## What is being asked
The answer should be an exact repeat of the stretch of material below from the line containing "have record : deliveredFrame" through the line containing "rw [cmdBodyBytes, ←".

## Dataset entries

/-- A command frame at an idle command parser: one report, decided by the checksum byte alone (R148). -/
theorem feed_commandFrame (h : p.Consistent .cmd) (hst : p.st = .idle) (valid : kind ∈ validKinds .cmd)
    (fits : payload.length ≤ Config.maxPayload) (checksum : Byte) (now : Nat) :
    feed clockW .cmd (kind :: cmdBodyBytes (.whole payload checksum)) now p
      = (p.takeFrame clockW payload now,
        [if checksum = commandChecksum kind payload then
            .frame { kind := kind, payloadLength := countOf payload, payload := payload, timestamp := none,
                     checksum := checksum }
          else .checksumMismatch]) := by
  have record : deliveredFrame .cmd (p.takeFront clockW .cmd kind payload now) checksum
      = { kind := kind, payloadLength := countOf payload, payload := payload, timestamp := none,
          checksum := checksum } :=
    congrArg (Frame.mk kind (countOf payload) · none checksum) (takeFront_payload h fits kind now)
  rw [cmdBodyBytes, ← List.cons_append, feed_append, feed_front h hst valid fits, feed_singleton,
    receiveByte_checksum rfl, rxChecksum_eq, record, parserReset_takeFront h hst]
  rfl

/-- The bytes of an event frame before its checksum, at an idle event parser. -/
theorem feed_eventFront (h : p.Consistent .evt) (hst : p.st = .idle) (valid : kind ∈ validKinds .evt)
    (fits : payload.length ≤ Config.maxPayload) (timestamp : Word) (now : Nat) :
    feed clockW .evt (kind :: (lenBytes (countOf payload) ++ payload ++ timestampBytes timestamp)) now p
      = ({ p.takeFront clockW .evt kind payload now with
            st := .checksum, ts := timestamp, tcnt := 4, cks := eventChecksum kind payload timestamp }, []) := by
  obtain ⟨-, tcnt, -⟩ := h.idleEmpty hst
  have sum : xor8From (commandChecksum kind payload) (timestampBytes timestamp)
      = eventChecksum kind payload timestamp :=
    (xor8From_append 0x00 (kind :: (lenBytes (countOf payload) ++ payload)) (timestampBytes timestamp)).symm
  have stamp (later : Nat) := feed_timestampBytes (clockW := clockW) (dir := .evt)
    (p := p.takeFront clockW .evt kind payload now) rfl tcnt timestamp later
  rw [← List.cons_append, feed_append, feed_front h hst valid fits, stamp, ← sum]
  rfl

/-- An event frame at an idle event parser. -/
theorem feed_eventFrame (h : p.Consistent .evt) (hst : p.st = .idle) (valid : kind ∈ validKinds .evt)
    (fits : payload.length ≤ Config.maxPayload) (timestamp : Word) (checksum : Byte) (now : Nat) :
    feed clockW .evt (kind :: evtBodyBytes (.whole payload timestamp checksum)) now p
      = (p.takeFrame clockW payload now,
        [if checksum = eventChecksum kind payload timestamp then
            .frame { kind := kind, payloadLength := countOf payload, payload := payload, timestamp := some timestamp,
                     checksum := checksum }
          else .checksumMismatch]) := by
  have read := takeFront_payload (clockW := clockW) h fits kind now
  rw [evtBodyBytes, ← List.cons_append, feed_append, feed_eventFront h hst valid fits, feed_singleton,
    receiveByte_checksum rfl, rxChecksum_eq, ← parserReset_takeFront h hst kind]
  simp only [deliveredFrame, Parser.takeFront] at read ⊢
  rw [read]
  rfl

end arrival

## Finished task
  have record : deliveredFrame .cmd (p.takeFront clockW .cmd kind payload now) checksum
      = { kind := kind, payloadLength := countOf payload, payload := payload, timestamp := none,
          checksum := checksum } :=
    congrArg (Frame.mk kind (countOf payload) · none checksum) (takeFront_payload h fits kind now)
  rw [cmdBodyBytes, ← List.cons_append, feed_append, feed_front h hst valid fits, feed_singleton,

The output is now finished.